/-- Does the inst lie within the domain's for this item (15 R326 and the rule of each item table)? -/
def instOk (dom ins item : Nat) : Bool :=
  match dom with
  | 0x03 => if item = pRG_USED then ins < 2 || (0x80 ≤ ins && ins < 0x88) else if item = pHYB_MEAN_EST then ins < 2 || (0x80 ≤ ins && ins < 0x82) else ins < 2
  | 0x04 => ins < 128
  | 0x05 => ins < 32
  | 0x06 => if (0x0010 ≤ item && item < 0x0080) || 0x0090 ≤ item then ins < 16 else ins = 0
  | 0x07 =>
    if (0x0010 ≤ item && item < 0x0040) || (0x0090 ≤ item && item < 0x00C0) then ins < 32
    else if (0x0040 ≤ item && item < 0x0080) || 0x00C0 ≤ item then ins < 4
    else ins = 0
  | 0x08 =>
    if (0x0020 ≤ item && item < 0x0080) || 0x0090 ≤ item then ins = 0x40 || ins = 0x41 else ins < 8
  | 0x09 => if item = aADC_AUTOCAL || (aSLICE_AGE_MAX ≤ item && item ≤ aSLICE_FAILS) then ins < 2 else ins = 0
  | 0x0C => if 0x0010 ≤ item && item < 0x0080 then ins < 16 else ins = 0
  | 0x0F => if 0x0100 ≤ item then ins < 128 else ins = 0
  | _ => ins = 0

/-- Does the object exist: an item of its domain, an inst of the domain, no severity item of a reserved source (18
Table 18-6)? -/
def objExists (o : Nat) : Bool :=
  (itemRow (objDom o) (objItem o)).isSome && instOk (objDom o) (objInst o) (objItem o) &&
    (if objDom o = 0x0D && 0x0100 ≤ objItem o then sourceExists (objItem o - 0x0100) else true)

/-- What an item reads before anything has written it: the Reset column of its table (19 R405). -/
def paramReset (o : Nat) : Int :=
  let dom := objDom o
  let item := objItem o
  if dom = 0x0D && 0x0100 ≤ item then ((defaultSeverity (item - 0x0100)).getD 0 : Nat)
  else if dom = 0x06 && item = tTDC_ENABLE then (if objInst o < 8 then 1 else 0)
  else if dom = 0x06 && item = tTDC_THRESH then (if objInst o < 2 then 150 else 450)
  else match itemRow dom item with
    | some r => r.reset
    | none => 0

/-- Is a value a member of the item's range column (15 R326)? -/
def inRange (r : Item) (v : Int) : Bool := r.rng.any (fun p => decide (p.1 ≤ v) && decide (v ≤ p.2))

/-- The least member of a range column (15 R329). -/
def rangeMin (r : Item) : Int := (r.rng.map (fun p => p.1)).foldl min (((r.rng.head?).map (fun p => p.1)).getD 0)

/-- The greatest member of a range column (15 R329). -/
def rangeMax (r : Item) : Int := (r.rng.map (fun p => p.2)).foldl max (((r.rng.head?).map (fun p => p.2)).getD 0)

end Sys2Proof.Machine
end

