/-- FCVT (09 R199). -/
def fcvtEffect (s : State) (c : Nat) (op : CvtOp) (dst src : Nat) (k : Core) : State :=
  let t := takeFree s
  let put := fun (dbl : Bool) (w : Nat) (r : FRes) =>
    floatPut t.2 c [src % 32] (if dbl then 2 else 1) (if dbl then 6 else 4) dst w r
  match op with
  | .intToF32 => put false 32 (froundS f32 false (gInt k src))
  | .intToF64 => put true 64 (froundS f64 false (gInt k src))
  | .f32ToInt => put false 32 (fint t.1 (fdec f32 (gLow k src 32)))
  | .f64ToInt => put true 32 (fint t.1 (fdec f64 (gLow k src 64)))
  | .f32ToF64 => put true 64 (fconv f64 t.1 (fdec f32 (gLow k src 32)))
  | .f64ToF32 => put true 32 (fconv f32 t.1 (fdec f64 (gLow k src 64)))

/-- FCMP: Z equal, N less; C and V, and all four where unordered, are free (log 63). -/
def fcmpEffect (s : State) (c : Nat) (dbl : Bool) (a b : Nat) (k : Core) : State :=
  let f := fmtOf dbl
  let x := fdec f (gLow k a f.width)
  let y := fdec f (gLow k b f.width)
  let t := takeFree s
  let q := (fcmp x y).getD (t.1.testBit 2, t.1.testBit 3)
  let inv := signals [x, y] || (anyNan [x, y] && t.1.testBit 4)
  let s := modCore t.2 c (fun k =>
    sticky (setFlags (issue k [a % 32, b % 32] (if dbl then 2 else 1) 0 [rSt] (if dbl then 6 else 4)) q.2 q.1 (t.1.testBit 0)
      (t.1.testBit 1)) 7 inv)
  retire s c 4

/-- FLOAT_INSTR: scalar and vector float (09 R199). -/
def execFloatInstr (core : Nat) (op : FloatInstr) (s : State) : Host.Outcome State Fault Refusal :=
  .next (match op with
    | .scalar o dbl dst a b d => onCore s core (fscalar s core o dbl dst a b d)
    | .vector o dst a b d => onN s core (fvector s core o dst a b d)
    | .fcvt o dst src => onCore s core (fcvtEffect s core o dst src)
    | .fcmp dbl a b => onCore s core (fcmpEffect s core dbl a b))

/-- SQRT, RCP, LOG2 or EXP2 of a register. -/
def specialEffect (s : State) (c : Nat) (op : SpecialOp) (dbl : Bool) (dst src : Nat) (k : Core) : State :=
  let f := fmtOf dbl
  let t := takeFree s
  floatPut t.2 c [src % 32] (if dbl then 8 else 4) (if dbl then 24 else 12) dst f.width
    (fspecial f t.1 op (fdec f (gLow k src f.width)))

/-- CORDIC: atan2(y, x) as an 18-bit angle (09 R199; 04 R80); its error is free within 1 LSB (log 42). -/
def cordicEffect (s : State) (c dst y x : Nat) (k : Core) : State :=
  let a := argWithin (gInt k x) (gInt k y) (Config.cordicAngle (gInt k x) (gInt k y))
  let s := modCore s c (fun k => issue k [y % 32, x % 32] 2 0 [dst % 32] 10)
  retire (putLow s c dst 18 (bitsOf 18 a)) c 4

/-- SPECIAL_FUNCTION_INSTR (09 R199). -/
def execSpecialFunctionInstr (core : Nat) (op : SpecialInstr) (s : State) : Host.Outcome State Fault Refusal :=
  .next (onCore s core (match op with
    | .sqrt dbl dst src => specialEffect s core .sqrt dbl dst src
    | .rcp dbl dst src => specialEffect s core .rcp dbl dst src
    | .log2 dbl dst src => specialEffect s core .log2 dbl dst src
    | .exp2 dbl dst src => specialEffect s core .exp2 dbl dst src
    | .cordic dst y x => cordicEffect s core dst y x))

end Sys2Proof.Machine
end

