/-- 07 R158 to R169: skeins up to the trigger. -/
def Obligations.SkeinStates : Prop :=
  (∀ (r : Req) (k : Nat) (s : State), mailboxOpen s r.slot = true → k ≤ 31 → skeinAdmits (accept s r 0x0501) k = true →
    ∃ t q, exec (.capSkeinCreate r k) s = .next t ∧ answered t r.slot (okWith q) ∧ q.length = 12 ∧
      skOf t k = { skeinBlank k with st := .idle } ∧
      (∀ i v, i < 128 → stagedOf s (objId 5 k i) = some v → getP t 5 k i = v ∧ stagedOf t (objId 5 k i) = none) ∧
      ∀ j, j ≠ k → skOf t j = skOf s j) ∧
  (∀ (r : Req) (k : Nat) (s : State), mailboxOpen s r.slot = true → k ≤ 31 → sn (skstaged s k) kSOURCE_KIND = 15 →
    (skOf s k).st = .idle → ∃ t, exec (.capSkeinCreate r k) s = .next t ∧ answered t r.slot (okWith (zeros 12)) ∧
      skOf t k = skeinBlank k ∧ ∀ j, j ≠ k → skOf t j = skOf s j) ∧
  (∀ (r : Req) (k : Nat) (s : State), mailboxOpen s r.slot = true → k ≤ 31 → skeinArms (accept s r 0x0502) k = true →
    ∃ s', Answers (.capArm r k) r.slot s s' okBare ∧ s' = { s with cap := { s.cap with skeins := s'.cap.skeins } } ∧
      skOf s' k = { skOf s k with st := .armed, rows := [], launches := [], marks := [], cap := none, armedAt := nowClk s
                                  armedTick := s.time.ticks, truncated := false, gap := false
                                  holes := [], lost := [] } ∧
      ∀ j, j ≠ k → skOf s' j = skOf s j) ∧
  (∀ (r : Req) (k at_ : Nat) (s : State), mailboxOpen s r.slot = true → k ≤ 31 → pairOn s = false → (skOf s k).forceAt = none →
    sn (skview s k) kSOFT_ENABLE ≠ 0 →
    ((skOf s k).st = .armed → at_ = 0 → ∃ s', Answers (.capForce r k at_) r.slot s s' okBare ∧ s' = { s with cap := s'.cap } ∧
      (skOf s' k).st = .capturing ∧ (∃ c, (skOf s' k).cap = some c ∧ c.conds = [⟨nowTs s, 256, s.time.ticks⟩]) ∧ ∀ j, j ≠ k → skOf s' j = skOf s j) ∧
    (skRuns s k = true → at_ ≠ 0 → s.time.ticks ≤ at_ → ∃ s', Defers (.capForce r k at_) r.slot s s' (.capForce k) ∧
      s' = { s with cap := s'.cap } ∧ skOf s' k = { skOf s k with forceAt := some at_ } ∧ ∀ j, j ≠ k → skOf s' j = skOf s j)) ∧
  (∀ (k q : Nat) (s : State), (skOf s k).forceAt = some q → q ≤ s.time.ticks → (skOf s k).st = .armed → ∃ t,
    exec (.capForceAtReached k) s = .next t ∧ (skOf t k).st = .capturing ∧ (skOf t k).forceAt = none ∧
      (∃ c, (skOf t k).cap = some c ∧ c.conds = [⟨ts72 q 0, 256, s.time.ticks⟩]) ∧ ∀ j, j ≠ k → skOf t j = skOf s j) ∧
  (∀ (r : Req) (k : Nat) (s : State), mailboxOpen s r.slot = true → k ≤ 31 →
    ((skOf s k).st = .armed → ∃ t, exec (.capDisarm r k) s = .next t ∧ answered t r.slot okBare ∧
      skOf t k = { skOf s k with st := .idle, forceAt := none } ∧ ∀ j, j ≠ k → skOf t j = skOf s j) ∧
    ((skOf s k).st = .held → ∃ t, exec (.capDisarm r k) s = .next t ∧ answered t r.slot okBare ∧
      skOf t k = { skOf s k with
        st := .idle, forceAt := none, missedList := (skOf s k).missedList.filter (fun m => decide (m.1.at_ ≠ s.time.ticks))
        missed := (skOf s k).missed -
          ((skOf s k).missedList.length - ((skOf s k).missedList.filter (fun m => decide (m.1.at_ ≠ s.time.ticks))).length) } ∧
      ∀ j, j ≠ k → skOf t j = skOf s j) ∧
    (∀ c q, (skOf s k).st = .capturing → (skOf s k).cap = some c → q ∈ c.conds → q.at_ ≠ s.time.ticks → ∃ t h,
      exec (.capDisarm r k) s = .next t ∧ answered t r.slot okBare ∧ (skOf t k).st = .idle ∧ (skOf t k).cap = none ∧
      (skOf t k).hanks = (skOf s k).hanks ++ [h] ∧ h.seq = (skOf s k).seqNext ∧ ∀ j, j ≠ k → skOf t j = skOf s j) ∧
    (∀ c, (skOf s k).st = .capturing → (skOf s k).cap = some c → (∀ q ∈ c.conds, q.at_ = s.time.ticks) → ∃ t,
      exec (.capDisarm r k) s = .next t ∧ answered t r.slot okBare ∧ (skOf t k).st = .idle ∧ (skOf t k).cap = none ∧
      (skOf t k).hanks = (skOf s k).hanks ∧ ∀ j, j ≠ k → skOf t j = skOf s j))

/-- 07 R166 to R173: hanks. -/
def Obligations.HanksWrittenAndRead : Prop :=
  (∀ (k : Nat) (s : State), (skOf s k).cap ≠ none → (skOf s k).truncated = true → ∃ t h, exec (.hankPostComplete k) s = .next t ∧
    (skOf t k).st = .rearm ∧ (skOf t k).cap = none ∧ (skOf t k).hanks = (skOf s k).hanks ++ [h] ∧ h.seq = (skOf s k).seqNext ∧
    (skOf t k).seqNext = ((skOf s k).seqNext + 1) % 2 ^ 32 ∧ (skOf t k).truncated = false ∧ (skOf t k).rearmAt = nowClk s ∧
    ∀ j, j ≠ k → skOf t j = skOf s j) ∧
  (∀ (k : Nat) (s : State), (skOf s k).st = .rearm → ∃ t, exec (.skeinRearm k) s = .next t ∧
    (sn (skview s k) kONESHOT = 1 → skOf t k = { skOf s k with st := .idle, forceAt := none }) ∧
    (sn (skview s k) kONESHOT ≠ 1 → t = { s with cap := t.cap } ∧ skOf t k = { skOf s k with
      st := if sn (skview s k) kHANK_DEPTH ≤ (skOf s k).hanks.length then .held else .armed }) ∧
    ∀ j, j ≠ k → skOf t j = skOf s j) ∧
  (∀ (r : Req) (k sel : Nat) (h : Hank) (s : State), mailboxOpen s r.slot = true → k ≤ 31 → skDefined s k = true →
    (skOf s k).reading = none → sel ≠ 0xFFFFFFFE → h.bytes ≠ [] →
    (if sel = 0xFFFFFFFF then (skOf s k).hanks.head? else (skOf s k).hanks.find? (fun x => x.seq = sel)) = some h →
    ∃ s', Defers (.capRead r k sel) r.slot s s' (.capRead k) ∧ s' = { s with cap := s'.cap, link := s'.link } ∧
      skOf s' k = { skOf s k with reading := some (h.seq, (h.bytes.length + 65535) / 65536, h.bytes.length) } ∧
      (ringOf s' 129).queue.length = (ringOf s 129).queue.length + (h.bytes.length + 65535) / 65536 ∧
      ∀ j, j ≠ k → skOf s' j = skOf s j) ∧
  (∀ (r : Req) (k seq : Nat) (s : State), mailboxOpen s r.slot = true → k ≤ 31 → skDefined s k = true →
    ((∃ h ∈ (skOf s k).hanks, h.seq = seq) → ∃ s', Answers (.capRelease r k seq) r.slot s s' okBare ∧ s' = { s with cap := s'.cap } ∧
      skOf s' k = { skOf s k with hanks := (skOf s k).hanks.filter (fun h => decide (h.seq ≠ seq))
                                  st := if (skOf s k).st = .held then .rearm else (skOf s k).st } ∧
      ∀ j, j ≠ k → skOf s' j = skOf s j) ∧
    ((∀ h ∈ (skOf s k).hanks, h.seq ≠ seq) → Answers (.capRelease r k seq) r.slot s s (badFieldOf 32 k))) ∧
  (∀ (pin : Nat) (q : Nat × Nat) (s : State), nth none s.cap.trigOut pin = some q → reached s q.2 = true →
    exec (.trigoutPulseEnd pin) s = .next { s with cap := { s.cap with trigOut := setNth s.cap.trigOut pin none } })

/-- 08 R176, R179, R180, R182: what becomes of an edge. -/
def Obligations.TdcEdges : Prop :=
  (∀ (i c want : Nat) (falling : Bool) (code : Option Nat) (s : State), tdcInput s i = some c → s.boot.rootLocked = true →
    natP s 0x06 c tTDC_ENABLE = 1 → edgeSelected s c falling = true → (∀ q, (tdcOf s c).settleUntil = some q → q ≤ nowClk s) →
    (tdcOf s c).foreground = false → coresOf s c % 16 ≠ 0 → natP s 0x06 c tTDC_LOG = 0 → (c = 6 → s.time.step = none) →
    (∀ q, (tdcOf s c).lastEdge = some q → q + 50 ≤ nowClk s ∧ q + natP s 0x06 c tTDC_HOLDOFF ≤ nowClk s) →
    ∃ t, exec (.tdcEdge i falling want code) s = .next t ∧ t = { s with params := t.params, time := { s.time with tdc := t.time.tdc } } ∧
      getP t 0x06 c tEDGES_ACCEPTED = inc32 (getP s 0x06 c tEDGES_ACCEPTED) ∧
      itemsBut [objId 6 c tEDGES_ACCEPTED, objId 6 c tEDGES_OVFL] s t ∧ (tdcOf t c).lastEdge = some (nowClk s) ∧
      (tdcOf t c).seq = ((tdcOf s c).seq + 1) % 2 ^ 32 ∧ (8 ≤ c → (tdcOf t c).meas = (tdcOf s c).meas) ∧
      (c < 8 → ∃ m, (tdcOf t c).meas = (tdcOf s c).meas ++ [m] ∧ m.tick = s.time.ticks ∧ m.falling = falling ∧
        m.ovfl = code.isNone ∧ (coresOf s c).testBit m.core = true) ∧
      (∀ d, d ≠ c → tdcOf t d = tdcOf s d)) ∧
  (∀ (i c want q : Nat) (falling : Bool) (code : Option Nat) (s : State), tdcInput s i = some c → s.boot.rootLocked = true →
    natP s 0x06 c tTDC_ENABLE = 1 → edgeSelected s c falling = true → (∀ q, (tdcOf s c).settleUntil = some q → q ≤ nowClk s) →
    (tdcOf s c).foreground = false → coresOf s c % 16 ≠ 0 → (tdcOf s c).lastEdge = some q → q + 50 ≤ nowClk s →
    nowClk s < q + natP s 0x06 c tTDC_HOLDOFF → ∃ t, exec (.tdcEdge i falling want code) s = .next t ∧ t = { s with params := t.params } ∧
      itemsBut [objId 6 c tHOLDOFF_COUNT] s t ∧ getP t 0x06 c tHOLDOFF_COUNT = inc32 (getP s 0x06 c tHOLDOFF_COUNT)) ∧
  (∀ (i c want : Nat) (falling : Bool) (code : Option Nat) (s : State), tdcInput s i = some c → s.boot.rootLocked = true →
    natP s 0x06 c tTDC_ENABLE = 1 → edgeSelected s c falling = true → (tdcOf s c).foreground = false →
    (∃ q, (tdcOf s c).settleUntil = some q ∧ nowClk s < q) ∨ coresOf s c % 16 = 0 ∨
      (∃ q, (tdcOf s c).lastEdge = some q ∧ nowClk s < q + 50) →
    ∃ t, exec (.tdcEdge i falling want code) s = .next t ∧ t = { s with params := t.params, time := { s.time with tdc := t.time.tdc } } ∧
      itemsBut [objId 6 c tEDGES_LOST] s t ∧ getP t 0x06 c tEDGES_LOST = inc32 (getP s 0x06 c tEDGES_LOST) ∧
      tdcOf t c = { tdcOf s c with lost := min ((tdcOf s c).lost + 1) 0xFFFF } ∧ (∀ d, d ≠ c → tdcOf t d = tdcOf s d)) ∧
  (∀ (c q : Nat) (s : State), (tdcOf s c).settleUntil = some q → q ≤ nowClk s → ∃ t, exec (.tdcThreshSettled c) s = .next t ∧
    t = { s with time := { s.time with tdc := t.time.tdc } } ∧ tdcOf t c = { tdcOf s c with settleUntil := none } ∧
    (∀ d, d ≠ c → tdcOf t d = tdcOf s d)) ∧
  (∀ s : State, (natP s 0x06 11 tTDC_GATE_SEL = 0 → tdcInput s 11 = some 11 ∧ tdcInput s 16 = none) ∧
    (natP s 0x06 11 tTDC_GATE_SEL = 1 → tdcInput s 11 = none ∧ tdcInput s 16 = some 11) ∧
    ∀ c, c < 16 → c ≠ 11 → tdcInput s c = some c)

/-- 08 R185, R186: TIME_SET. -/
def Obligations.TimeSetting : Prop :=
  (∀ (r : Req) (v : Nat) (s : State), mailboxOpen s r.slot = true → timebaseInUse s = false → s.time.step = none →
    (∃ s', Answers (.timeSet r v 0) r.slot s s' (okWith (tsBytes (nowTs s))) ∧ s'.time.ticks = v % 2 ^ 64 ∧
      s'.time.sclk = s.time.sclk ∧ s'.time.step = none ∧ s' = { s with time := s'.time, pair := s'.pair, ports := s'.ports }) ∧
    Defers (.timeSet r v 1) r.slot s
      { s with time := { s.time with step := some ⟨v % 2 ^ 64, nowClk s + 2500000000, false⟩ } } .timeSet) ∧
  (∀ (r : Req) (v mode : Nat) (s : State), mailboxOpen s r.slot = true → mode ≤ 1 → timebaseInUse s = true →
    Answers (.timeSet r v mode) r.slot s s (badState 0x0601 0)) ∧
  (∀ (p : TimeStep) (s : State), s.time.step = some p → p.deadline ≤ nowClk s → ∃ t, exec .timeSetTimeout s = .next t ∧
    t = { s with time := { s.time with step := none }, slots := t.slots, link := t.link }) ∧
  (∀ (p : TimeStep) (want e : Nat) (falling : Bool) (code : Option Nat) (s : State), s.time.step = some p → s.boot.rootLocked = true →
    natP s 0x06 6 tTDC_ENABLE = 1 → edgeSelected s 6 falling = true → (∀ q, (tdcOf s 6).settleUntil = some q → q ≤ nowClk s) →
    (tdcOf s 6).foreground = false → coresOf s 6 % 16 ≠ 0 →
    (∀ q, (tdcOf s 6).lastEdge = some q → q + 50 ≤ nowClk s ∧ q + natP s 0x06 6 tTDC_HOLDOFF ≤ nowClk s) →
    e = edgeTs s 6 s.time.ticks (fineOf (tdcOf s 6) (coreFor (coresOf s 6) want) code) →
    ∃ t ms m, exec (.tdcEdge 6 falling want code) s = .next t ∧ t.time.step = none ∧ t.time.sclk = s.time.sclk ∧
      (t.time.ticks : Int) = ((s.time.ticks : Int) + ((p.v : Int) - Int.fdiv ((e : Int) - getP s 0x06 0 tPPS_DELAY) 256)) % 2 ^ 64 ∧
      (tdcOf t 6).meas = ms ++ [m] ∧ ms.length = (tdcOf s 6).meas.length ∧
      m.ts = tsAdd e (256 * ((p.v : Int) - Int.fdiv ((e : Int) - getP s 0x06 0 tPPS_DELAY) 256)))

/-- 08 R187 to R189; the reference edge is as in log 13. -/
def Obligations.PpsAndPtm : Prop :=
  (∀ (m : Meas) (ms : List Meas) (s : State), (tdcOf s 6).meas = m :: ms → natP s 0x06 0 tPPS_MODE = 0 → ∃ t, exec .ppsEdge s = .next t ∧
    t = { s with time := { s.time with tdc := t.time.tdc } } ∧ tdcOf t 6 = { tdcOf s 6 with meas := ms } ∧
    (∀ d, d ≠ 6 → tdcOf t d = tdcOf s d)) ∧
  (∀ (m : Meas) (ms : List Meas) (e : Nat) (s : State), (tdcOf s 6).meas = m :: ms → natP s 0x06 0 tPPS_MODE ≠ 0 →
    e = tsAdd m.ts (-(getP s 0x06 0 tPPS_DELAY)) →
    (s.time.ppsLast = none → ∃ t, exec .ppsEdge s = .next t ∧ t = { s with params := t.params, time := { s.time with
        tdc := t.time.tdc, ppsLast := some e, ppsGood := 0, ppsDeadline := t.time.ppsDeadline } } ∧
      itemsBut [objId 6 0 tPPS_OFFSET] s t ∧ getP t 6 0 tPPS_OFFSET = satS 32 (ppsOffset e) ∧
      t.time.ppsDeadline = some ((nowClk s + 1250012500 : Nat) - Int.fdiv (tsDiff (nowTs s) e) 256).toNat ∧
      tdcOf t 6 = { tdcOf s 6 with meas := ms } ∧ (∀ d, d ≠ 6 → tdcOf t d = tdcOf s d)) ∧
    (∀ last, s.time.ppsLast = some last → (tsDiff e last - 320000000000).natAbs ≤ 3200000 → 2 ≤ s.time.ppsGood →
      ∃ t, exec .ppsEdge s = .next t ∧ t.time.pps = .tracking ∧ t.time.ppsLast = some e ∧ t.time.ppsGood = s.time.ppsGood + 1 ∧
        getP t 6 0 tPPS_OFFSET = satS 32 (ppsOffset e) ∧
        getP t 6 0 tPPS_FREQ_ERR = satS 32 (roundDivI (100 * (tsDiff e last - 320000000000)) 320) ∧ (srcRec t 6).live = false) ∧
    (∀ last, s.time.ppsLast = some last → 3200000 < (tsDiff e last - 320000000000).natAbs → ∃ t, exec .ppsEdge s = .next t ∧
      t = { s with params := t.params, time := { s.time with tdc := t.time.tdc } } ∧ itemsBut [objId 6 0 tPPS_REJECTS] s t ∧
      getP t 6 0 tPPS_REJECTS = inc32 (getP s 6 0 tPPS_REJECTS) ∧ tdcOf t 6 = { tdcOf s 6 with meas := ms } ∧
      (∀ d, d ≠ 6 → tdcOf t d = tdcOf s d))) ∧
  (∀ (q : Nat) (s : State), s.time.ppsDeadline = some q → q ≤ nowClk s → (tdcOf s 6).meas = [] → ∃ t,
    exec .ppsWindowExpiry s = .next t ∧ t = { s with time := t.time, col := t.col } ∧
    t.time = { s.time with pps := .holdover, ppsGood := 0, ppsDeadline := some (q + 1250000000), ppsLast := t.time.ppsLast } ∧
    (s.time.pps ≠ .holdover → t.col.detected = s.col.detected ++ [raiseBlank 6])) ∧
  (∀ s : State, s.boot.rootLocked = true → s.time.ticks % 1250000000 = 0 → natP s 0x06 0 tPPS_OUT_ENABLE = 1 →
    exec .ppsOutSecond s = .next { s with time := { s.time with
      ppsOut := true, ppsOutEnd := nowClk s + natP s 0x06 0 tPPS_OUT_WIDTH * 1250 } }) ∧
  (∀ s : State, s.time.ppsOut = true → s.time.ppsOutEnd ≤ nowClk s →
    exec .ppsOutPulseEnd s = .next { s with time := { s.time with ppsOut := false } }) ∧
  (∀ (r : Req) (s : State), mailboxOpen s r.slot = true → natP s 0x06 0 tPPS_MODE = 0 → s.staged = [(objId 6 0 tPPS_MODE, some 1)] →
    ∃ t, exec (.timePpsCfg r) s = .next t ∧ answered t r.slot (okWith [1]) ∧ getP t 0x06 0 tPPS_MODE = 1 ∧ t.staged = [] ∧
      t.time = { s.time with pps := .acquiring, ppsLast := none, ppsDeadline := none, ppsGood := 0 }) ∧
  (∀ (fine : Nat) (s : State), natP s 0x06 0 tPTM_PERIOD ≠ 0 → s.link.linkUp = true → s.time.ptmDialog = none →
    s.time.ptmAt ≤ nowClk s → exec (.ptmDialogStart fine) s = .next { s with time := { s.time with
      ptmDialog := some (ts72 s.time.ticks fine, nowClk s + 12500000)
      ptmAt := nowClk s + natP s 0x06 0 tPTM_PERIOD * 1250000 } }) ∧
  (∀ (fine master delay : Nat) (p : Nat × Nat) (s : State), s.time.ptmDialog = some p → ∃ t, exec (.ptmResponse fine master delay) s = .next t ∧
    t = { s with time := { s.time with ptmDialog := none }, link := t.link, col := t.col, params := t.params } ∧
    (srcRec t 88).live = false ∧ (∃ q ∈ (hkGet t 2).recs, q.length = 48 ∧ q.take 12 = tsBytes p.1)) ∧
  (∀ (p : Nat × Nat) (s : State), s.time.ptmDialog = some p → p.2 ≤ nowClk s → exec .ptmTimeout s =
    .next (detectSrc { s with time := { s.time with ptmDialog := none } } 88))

:: DESCRIPTION OF THE TASK ::
Across the data, find each line that has "ppsEdge" in it and copy that line.

:: RESPONSE AREA ::
  (∀ (m : Meas) (ms : List Meas) (s : State), (tdcOf s 6).meas = m :: ms → natP s 0x06 0 tPPS_MODE = 0 → ∃ t, exec .ppsEdge s = .next t ∧
    (s.time.ppsLast = none → ∃ t, exec .ppsEdge s = .next t ∧ t = { s with params := t.params, time := { s.time with
      ∃ t, exec .ppsEdge s = .next t ∧ t.time.pps = .tracking ∧ t.time.ppsLast = some e ∧ t.time.ppsGood = s.time.ppsGood + 1 ∧
    (∀ last, s.time.ppsLast = some last → 3200000 < (tsDiff e last - 320000000000).natAbs → ∃ t, exec .ppsEdge s = .next t ∧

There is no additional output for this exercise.